● **EXERCISE DIRECTIONS**:
For every line in the records below that holds "landing", make a copy.

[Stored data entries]
★ ★ ★ ★ ★
/-! ### The return of a mask word -/

/-- The flag that a mask word's return leaves. -/
def Req.returnFlag (r : Req) (w : Nat) : Flag := if (r.inWord w).any (fun e => e.st == .poisoned) then .poisoned else .full

/-- The registers after a mask word's return, without the tags of an arld's inputs. -/
def Req.returnRegs (r : Req) (b c w : Nat) (u : Regs) : Regs :=
  (u.putWord r.kind b c w r.elems).setDstFlag b w (r.returnFlag w) c

/-- The registers after a mask word's return. -/
def Team.returned (t : Team) (r : Req) (b c w : Nat) : Regs :=
  if r.arld then r.elems.foldl (t.tagElem b w) (r.returnRegs b c w t.regs) else r.returnRegs b c w t.regs

/-- A request that is tidied is left, or gone where nothing of it is left. -/
theorem tidy_reqs (s : State) (n : Nat) : ∃ q, s.tidy n = { s with reqs := q } ∧
    (∀ j, j ≠ n → q.get? j = s.reqs.get? j) ∧
    ∀ r, s.reqs.get? n = some r → q.get? n = some r ∨ q.get? n = none ∧ r.idle = true := by
  unfold State.tidy
  split
  case h_1 r hr =>
    split
    case isTrue hi =>
      refine ⟨_, rfl, fun j hj => Table.get?_del_ne _ hj, fun r' hr' => .inr ⟨Table.get?_del_same _ _, ?_⟩⟩
      exact Option.some.inj (hr.symm.trans hr') ▸ hi
    case isFalse => exact ⟨_, rfl, fun _ _ => rfl, fun r' hr' => .inl hr'⟩
  case h_2 => exact ⟨_, rfl, fun _ _ => rfl, fun r' hr' => .inl hr'⟩

/-- What a return does to its state: the team's registers, and the request's words. -/
theorem exec_producerReturn_v {s : State} {id w b c : Nat} {r : Req} (hr : s.reqs.get? id = some r) (hw : w ∈ r.words)
    (hset : ∀ e ∈ r.elems, e.lane / 32 = w → e.settled = true) (hs : s.returns r = true) (hd : r.dst = .v b c) :
    exec (.producerReturn id w) s = .next (State.tidy
      { s.modTeam r.team (fun t => { t with regs := t.returned r b c w }) with
        reqs := s.reqs.put id { r with words := r.words.erase w } } id) := by
  have hin : (r.inWord w).all Elem.settled = true :=
    List.all_eq_true.mpr fun e he => by
      obtain ⟨he, hew⟩ := List.mem_filter.mp he
      exact hset e he (by simpa using hew)
  have hput : (fun t : Team => if r.arld then (t.returnWord r w).tagInputs b w r.elems else t.returnWord r w) =
      fun t => { t with regs := t.returned r b c w } := by
    funext t
    cases ha : r.arld <;> simp only [Team.returned, Team.returnWord, hd, ha, tagInputs_eq_foldl] <;> rfl
  show execProducerReturn id w s = _
  simp [execProducerReturn, hr, hw, hin, hs, hd, hput]

section
variable {t : Team} {r : Req} {b c w n m v x : Nat} {u : Regs}

theorem returnFlag_eq : r.returnFlag w = if ∃ e ∈ r.elems, e.lane / 32 = w ∧ e.st = .poisoned then .poisoned else .full :=
  if_congr (by simp [Req.inWord]) rfl rfl

/-- The tags of an arld's inputs are all that an arld's return adds. -/
theorem returned_eq : ∃ g, t.returned r b c w = { r.returnRegs b c w t.regs with tag := g } := by
  unfold Team.returned
  split
  · exact tagElems_rest
  · exact ⟨_, rfl⟩

theorem returnRegs_rest : ∃ l f g, r.returnRegs b c w u = { u with lane := l, flag := f, tag := g } := by
  obtain ⟨l, g, hp⟩ := putWord_rest (kind := r.kind) (b := b) (c := c) (w := w) (es := r.elems) (r := u)
  obtain ⟨f, hf⟩ := setDstFlag_rest (r := u.putWord r.kind b c w r.elems) (b := b) (w := w) (c := c) (f := r.returnFlag w)
  exact ⟨l, f, g, by rw [Req.returnRegs, hf, hp]⟩

theorem returned_rest : ∃ l f g, t.returned r b c w = { t.regs with lane := l, flag := f, tag := g } := by
  obtain ⟨g, h⟩ := returned_eq (t := t) (r := r) (b := b) (c := c) (w := w)
  obtain ⟨l, f, g', h'⟩ := returnRegs_rest (r := r) (b := b) (c := c) (w := w) (u := t.regs)
  exact ⟨l, f, g, by rw [h, h']⟩

/-- Setting the flags of a return changes no value and no tag. -/
theorem returnRegs_lane : (r.returnRegs b c w u).lane = (u.putWord r.kind b c w r.elems).lane ∧
    (r.returnRegs b c w u).tag = (u.putWord r.kind b c w r.elems).tag := by
  obtain ⟨f, hf⟩ := setDstFlag_rest (r := u.putWord r.kind b c w r.elems) (b := b) (w := w) (c := c) (f := r.returnFlag w)
  rw [Req.returnRegs, hf]
  exact ⟨rfl, rfl⟩

theorem word_returned : (t.returned r b c w).word n m = (t.regs.putWord r.kind b c w r.elems).word n m := by
  obtain ⟨g, h⟩ := returned_eq (t := t) (r := r) (b := b) (c := c) (w := w)
  simp only [Regs.word, h, returnRegs_lane]

theorem vflag_returned (hw : w < 32) (hx : x < 32) : (t.returned r b c w).vflag v x =
    if b ≤ v ∧ v < b + c ∧ x = w then r.returnFlag w else t.regs.vflag v x := by
  obtain ⟨g, h⟩ := returned_eq (t := t) (r := r) (b := b) (c := c) (w := w)
  obtain ⟨l, g', hp⟩ := putWord_rest (kind := r.kind) (b := b) (c := c) (w := w) (es := r.elems) (r := t.regs)
  calc (t.returned r b c w).vflag v x
      = (r.returnRegs b c w t.regs).vflag v x := by rw [h]; rfl
    _ = if b ≤ v ∧ v < b + c ∧ x = w then r.returnFlag w else (t.regs.putWord r.kind b c w r.elems).vflag v x :=
        vflag_setDstFlag hw hx
    _ = _ := by rw [hp]; rfl

/-- The tag of a lane's register that the return does not name. -/
theorem tagOf_returned_of_not (hr : Returning r c) (hb : b + c ≤ 512) (hm : m < 512)
    (h : ¬(n / 32 = w ∧ b ≤ m ∧ m < b + c ∧ ∃ e ∈ r.elems, e.lane = n)) :
    (t.returned r b c w).tagOf n m = t.regs.tagOf n m := by
  have hdata : (r.returnRegs b c w t.regs).tagOf n m = t.regs.tagOf n m := by
    rw [Regs.tagOf, returnRegs_lane.2]
    exact tagOf_putWord_of_not hb hm h
  rcases hr with ⟨size, sg, -, ha⟩ | ⟨-, ha, rfl⟩
  · simpa [Team.returned, ha] using hdata
  · simp only [Team.returned, ha, if_true]
    rw [tagOf_tagElems_of_not (by omega) hm fun ⟨hw, hv, he⟩ => h ⟨hw, by omega, by omega, he⟩, hdata]

/-- The tag of a lane that landed. -/
theorem tagOf_returned_of_done {e : Elem} {j : Nat} (hr : Returning r c) (hb : b + c ≤ 512) (he : e ∈ r.elems)
    (hl : (r.elems.map Elem.lane).Nodup) (hw : e.lane / 32 = w) (hd : e.st = .done) (hj : j < c) :
    (t.returned r b c w).tagOf e.lane (b + j) = returnTag r t e := by
  have hdata : (r.returnRegs b c w t.regs).tagOf e.lane (b + j) = none := by
    rw [Regs.tagOf, returnRegs_lane.2]
    exact tagOf_putWord_of_done hb he hl hw hd hj
  rcases hr with ⟨size, sg, -, ha⟩ | ⟨-, ha, rfl⟩
  · simpa [Team.returned, returnTag, ha] using hdata
  · obtain rfl : j = 0 := by omega
    have hi : t.inputTag w e = true ↔ e.exp ≠ 0 ∧ ∃ g, t.regionOf e.lane = some g ∧ g.doom = none := by
      cases hg : t.regionOf e.lane <;> simp [Team.inputTag, hw, hg]
    simp only [Team.returned, ha, if_true, Nat.add_zero, returnTag, true_and] at hdata ⊢
    rw [tagOf_tagElems_of_mem (by omega) he hl, hdata]
    exact if_congr hi rfl rfl

end

/-- Settles O8: the return writes the word's lanes one by one, each of them once, as its lanes are distinct. -/
theorem loadReturns : Obligations.LoadReturns := by
  unfold Obligations.LoadReturns
  rintro s id r _ T w b c hr rfl hT hret hd hb hw hword hl hset hs
  obtain ⟨q, hq, hother, hself⟩ := tidy_reqs
    { s.modTeam r.team (fun t => { t with regs := t.returned r b c w }) with
      reqs := s.reqs.put id { r with words := r.words.erase w } } id
  obtain ⟨l, f, g, hrest⟩ := returned_rest (t := T) (r := r) (b := b) (c := c) (w := w)
  refine ⟨_, { T with regs := T.returned r b c w }, exec_producerReturn_v hr hword hset hs hd, ?_⟩
  rw [hq]
  refine ⟨?_, rfl, rfl, ?_, ?_, ?_, by rw [hrest], by rw [hrest], by rw [hrest], ?_, ?_, ?_, ?_⟩
  · exact (team?_modTeam _ _ _).trans (by rw [hT]; rfl)
  · intro j hj
    exact team?_modTeam_ne _ _ hj
  · intro j hj
    exact (hother j hj).trans (Table.get?_put_ne _ _ hj)
  · exact hself _ (Table.get?_put_same _ _ _)
  · intro e he hew hst j hj
    exact ⟨word_returned.trans (word_putWord_of_done (by omega) he hl hew hst hj),
      tagOf_returned_of_done hret (by omega) he hl hew hst hj⟩
  · intro n m hm hn
    exact word_returned.trans (word_putWord_of_not (by omega) hm hn)
  · intro n m hm hn
    exact tagOf_returned_of_not hret (by omega) hm hn
  · intro v x hx
    exact (vflag_returned hw hx).trans (by rw [returnFlag_eq])

end Sys2Proof.Machine
end

section
/-! SUPPORT. Accesses of a whole team (R108) and of spill slots (R47, R110): the one request each leaves, and the slots. -/

namespace Sys2Proof.Machine

open Sys2Proof.Claims

/-- The state in which a ready team's instruction has its effect: its team has pinned what it reads. -/
abbrev State.issued (s : State) (k : Nat) (T : Team) (i : Instr) : State := s.setTeam k (T.pinned i)

/-! ### A request that cannot park -/

/-- A request of which something is left, of a kind that no entry is formed of, takes the next number. -/
theorem addReq_of_unqueued {s : State} {r : Req} (hi : r.idle = false) (hq : r.kind.queued = false) :
    s.addReq r = { s with nextId := s.nextId + 1, reqs := s.reqs.put s.nextId r } := by
  simp [State.addReq, hi, State.fresh, State.formEntry, hq]

section
variable {s s0 : State} {k : Nat} {T V : Team} {i : Instr} {body : Nat → Team → State → Effect}

/-- An instruction whose effect is one such request, made in a state `s0` that differs from its own in its team. -/
theorem exec_addReq {r : Req} (h : Ready s k T i) (hx : exec i s = s.issue i body) (hi : r.idle = false) (hq : r.kind.queued = false)
    (hb : body k (T.pinned i) (s.issued k T i) = .done (s0.addReq r)) (hV : s0.team? k = some V)
    (hn : s0.nextId = s.nextId) (hm : SameMemory s s0) :
    ∃ t, exec i s = .next t ∧ t.team? k = some (V.advance i.size) ∧ t.reqs.get? s.nextId = some r ∧ SameMemory s t := by
  refine ⟨(s0.addReq r).advance k i.size, by rw [hx, issue_of_ready h, hb]; rfl, ?_, ?_, ?_⟩
  · rw [addReq_of_unqueued hi hq, team?_advance]
    exact congrArg _ hV
  · rw [addReq_of_unqueued hi hq, ← hn]
    exact Table.get?_put_same _ _ _
  · rw [addReq_of_unqueued hi hq]
    exact hm

/-- An instruction whose effect is what it does to its team. -/
theorem exec_setTeam (h : Ready s k T i) (hx : exec i s = s.issue i body) (hb : body k (T.pinned i) (s.issued k T i) = .done s0)
    (hV : s0.team? k = some V) (hm : SameMemory s s0) :
    ∃ t, exec i s = .next t ∧ t.team? k = some (V.advance i.size) ∧ SameMemory s t := by
  refine ⟨s0.advance k i.size, by rw [hx, issue_of_ready h, hb]; rfl, ?_, hm⟩
  rw [team?_advance, hV]
  rfl

theorem sameMemory_setTeam : SameMemory s (s.setTeam k V) := ⟨fun _ => rfl, fun _ => rfl, fun _ => rfl⟩

end

/-! ### lds and sts -/

theorem frame_pinned (s : State) (k : Nat) (U t : Team) (i : Instr) : (s.setTeam k U).frame (t.pinned i) = s.frame t := by
  obtain ⟨g, h⟩ := pinned_eq t i
  rw [h]
  rfl

/-- The address of an access of the whole team (R106, R108). -/
def State.wholeCheck (s : State) (T : Team) (z : WD) (a : Opnd) (x : BitVec 21) : Except Byte NearLoc :=
  s.nearCheck (s.frame T) none ((s.uni T a).setWidth 32 + BitVec.ofInt 32 x.toInt) (bytesWD z)

theorem wdSize_eq (z : WD) : wdSize z = bytesWD z := by cases z <;> rfl

/-- It is checked in the state and for the team that the instruction found. -/
theorem wholeCheck_pinned {s : State} {k : Nat} {U T : Team} {i : Instr} {a : Opnd} {x : BitVec 21} {z : WD} {c : Except Byte NearLoc}
    (h : s.wholeCheck T z a x = c) :
    (s.setTeam k U).nearCheck ((s.setTeam k U).frame (T.pinned i)) none ((s.setTeam k U).uniAddr (T.pinned i) a x) (bytesWD z) = c := by
  rw [frame_pinned, State.uniAddr, uni_pinned]
  exact h

theorem uniReq_idle {k : Nat} {t : Team} {kind : ReqKind} {e : Word} {v : DWord} {d : Dst} : (uniReq k t kind e v d).idle = false := by
  simp [uniReq, Req.idle, Elem.settled]

theorem uniDst_of_none {d : Opnd} (h : d.sNum = none) : uniDst d = .none := by
  cases d <;> first | rfl | cases h

section
variable {s : State} {k : Nat} {T : Team} {z : WD}

theorem exec_lds_of_s {f : LdArgs} {q : Fin 192} {core off : Nat} {w : Bool} (h : Ready s k T (.lds z f)) (hd : f.d = .s q)
    (hc : s.wholeCheck T z f.a.op f.x = .ok (.spm core off w)) :
    ∃ t T' r e, exec (.lds z f) s = .next t ∧ t.team? k = some T' ∧ Past (.lds z f) T T' ∧
      (∀ m, T'.regs.sflg m = if m = q.val then .empty else T.regs.sflg m) ∧ T'.regs.lane = T.regs.lane ∧ T'.regs.sreg = T.regs.sreg ∧
      t.reqs.get? s.nextId = some r ∧ r.team = k ∧ r.kind = .lds core off (bytesWD z) ∧ r.dst = .s q ∧ r.words ≠ [] ∧
      r.elems = [e] ∧ e.st = .landing ∧ SameMemory s t := by
  obtain ⟨t, ht, hteam, hreq, hmem⟩ := exec_addReq
    (s0 := (s.issued k T (.lds z f)).setTeam k ((T.pinned (.lds z f)).markEmpty (.s q))) h rfl
    (uniReq_idle (kind := .lds core off (bytesWD z)) (d := .s q)) rfl
    (by simp only [wdSize_eq, wholeCheck_pinned hc, hd, uniDst]; rfl) (team?_setTeam _ _ _) rfl sameMemory_setTeam
  obtain ⟨g, hg⟩ := pinned_eq T (.lds z f)
  refine ⟨t, _, _, _, ht, hteam, ?_, fun m => ?_, ?_, ?_, hreq, rfl, rfl, rfl, by simp [uniReq], rfl, rfl, hmem⟩ <;> rw [hg]
  · rfl
  · exact sflg_setSflg _ _ _ _
  · rfl
  · rfl

theorem exec_lds_of_none {f : LdArgs} {l : NearLoc} (h : Ready s k T (.lds z f)) (hd : f.d.sNum = none)
    (hc : s.wholeCheck T z f.a.op f.x = .ok l) :
    ∃ t T', exec (.lds z f) s = .next t ∧ t.team? k = some T' ∧ Past (.lds z f) T T' ∧ T'.regs = T.regs ∧ SameMemory s t := by
  obtain ⟨t, ht, hteam, hmem⟩ := exec_setTeam (s0 := s.issued k T (.lds z f)) h rfl
    (by simp only [wdSize_eq, wholeCheck_pinned hc, uniDst_of_none hd]) (team?_setTeam _ _ _)
    sameMemory_setTeam
  obtain ⟨g, hg⟩ := pinned_eq T (.lds z f)
  refine ⟨t, _, ht, hteam, ?_, ?_, hmem⟩ <;> rw [hg] <;> rfl

theorem exec_sts {f : StArgs} {core off : Nat} {w : Bool} (h : Ready s k T (.sts z f))
    (hc : s.wholeCheck T z f.a.op f.x = .ok (.spm core off w)) :
    ∃ t T' r e, exec (.sts z f) s = .next t ∧ t.team? k = some T' ∧ Past (.sts z f) T T' ∧ T'.regs = T.regs ∧ SameMemory s t ∧
      t.reqs.get? s.nextId = some r ∧ r.team = k ∧ r.kind = .sts core off (bytesWD z) ∧ r.elems = [e] ∧ e.st = .landing ∧
      e.val = (s.uni T f.b.op).setWidth 128 := by
  obtain ⟨t, ht, hteam, hreq, hmem⟩ := exec_addReq (s0 := s.issued k T (.sts z f)) h rfl
    (uniReq_idle (kind := .sts core off (bytesWD z)) (d := .none)) rfl
    (by simp only [wdSize_eq, wholeCheck_pinned hc]; rfl) (team?_setTeam _ _ _) rfl sameMemory_setTeam
  obtain ⟨g, hg⟩ := pinned_eq T (.sts z f)
  refine ⟨t, _, _, _, ht, hteam, ?_, ?_, hmem, hreq, rfl, rfl, rfl, rfl, ?_⟩
  · rw [hg]; rfl
  · rw [hg]; rfl
  · exact congrArg (BitVec.setWidth 128) (uni_pinned _ _ _ _ _ _)

/-- A refused address is a precise trap. -/
theorem exec_lds_refused {f : LdArgs} {c : Byte} (h : Ready s k T (.lds z f)) (hc : s.wholeCheck T z f.a.op f.x = .error c) :
    ∃ tr : Trap, tr.code = c ∧ tr.mask = none ∧ exec (.lds z f) s = .next (s.takeTrap k 0 tr) :=
  ⟨{ code := c, addr := _ }, rfl, rfl, (issue_of_ready h _).trans (by simp only [wdSize_eq, wholeCheck_pinned hc]; rfl)⟩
★ ★ ★ ★ ★
● **RESULT**:
      r.elems = [e] ∧ e.st = .landing ∧ SameMemory s t := by
      t.reqs.get? s.nextId = some r ∧ r.team = k ∧ r.kind = .sts core off (bytesWD z) ∧ r.elems = [e] ∧ e.st = .landing ∧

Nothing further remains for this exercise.